Building a geometrically plausible model that fits the density and is consistent with known biochemical data and predicted secondary structure is usually possible, but how do we convince ourselves (and reviewers!) that we are not fooling ourselves – that is, how do we assess whether and to what degree the sequence assignment we have made is uniquely correct in a particular region of the map, and that there are no others that are equally plausible?

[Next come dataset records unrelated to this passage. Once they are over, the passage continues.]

-- ==== Sys2Proof/Machine/HostSide.lean ====
section
/-! DEFINITION. The host's side (*From the host to a running launch*): the register window (R116), command queues (R117,
R118), the event ring (R120), receive rings (R123), interrupts (R129), power (R134, R135), attestation (R132), and
the host's accesses to device memory (R270). -/

namespace Sys2Proof.Machine

/-! ### The register window (R116) -/

/-- Whether a value is a power of two from `2^lo` to `2^hi`. -/
def powerIn (v lo hi : Nat) : Bool := (List.range (hi + 1)).any (fun i => decide (lo ≤ i) && v == 2 ^ i)

/-- A change of the link. -/
def State.onLink (s : State) (f : Link → Link) : State := { s with link := f s.link }

/-- A change of a command queue. -/
def Link.onCq (k : Link) (q : Nat) (f : CmdQ → CmdQ) : Link := { k with cqs := k.cqs.modify q f }

/-- A change of a receive ring. -/
def Link.onRing (k : Link) (r : Nat) (f : RxRing → RxRing) : Link := { k with rings := k.rings.modify r f }

/-- A legal write of a register of the window; any other leaves the link as it is (R116). -/
def Link.write (k : Link) (off v : Nat) : Link :=
  if off = 0x20 then (if v % 32 = 0 then { k with evqBase := v } else k)
  else if off = 0x28 then (if v = 0 ∨ powerIn v 6 16 = true then { k with evqSize := v } else k)
  else if off = 0x38 then (if v < 2 ^ 32 then { k with evqCons := v } else k)
  else if off = 0x40 then (if v ≤ 1000000 then { k with uliWindow := v } else k)
  else if 0x1000 ≤ off ∧ off < 0x1200 then
    (if off % 32 = 8 ∧ powerIn v 4 12 = true then k.onCq ((off - 0x1000) / 32) (fun q => { q with size := v }) else k)
  else if 0x2000 ≤ off ∧ off < 0x2800 then
    let r := (off - 0x2000) / 32
    if off % 32 = 0 ∧ v % 64 = 0 then k.onRing r (fun x => { x with base := v })
    else if off % 32 = 8 ∧ (v = 0 ∨ powerIn v 4 16 = true) then k.onRing r (fun x => { x with size := v })
    else if off % 32 = 24 ∧ v < 2 ^ 32 then k.onRing r (fun x => { x with cons := v })
    else k
  else if 0x3000 ≤ off ∧ off < 0x3400 then
    let r := (off - 0x3000) / 16
    if off % 16 = 0 ∧ v < 2 ^ 17 then k.onRing r (fun x => { x with ctl := BitVec.ofNat 64 v })
    else if off % 16 = 8 then k.onRing r (fun x => { x with token := BitVec.ofNat 64 v })
    else k
  else k

/-- START_STATE (R116): the lowest of the last steps begun, and whether a start runs, is done or has failed. -/
def Link.startState (k : Link) : Nat :=
  let lowest := (k.steps.map (fun n => min n 8)).foldl min 8
  let fate := if k.failed.contains true then 2 else if k.started then 1 else 0
  16 * fate + lowest

/-- What a host read of the window finds (R4, R116): a register that may be read, and 0 at any other offset. -/
def Link.read (k : Link) (off : Nat) : Nat :=
  if off = 0x00 then 0x40960B4A
  else if off = 0x10 then k.startState
  else if off = 0x20 then k.evqBase
  else if off = 0x28 then k.evqSize
  else if off = 0x30 then k.evqProd
  else if off = 0x38 then k.evqCons
  else if off = 0x40 then k.uliWindow
  else if off % 8 ≠ 0 then 0
  else if 0x100 ≤ off ∧ off < 0x200 then (k.startRecord.getD ((off - 0x100) / 8) 0).toNat
  else if 0x1000 ≤ off ∧ off < 0x1200 then
    let q := k.cqs.getD ((off - 0x1000) / 32) { }
    [q.base, q.size, q.tail, q.head].getD (off % 32 / 8) 0
  else if 0x2000 ≤ off ∧ off < 0x2800 then
    let r := k.rings.getD ((off - 0x2000) / 32) { }
    [r.base, r.size, r.prod, r.cons].getD (off % 32 / 8) 0
  else if 0x3000 ≤ off ∧ off < 0x3400 then
    let r := k.rings.getD ((off - 0x3000) / 16) { }
    if off % 16 = 0 then r.ctl.toNat else r.token.toNat
  else 0

/-- HOST_REGISTER_WRITE (R116): a host write of a register of the window, or, where pick 2 is 1, a host read of one. Pick 0
is the offset, pick 1 the value written. Where pick 2 is 2, the host writes the module configuration in the boot flash instead
(R175): pick 0 below 256 is an entry of the package routing table, and 256 this package's own number. -/
def execHostRegisterWrite (s : State) : Host.Outcome State Fault Refusal :=
  if s.arg 2 = 2 then
    .next (if s.arg 0 = 256 then { s with flashPackage := s.arg 1 % 256 } else { s with flashRoutes := s.flashRoutes.set (s.arg 0) (s.arg 1 % 256) })
  else if s.arg 2 = 1 then .next (s.onLink (fun k => { k with readData := k.read (s.arg 0) }))
  else .next (s.onLink (fun k => k.write (s.arg 0) (s.arg 1 % 2 ^ 64)))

Real space correlation doesn’t quite capture this in cases when the sequence assignment is genuinely ambiguous, as opposed to being in error. Perhaps something like a probability, given that the C-alpha trace is correct, that a given residue is the assigned amino acid in the assigned rotamer? Perhaps this could be assessed at each position by scoring all the other possibilities by real space correlation and/or local residual density? Presumably this would have to be weighted by the assignment probabilities of nearby residues in the sequence, to take account of the effects of well-ordered bulky aromatic residues (“sequence markers”) on the probability that the local sequence assignment is correct? Thoughts? Am I overthinking this or missing something obvious?
Cheers,
Oli.
|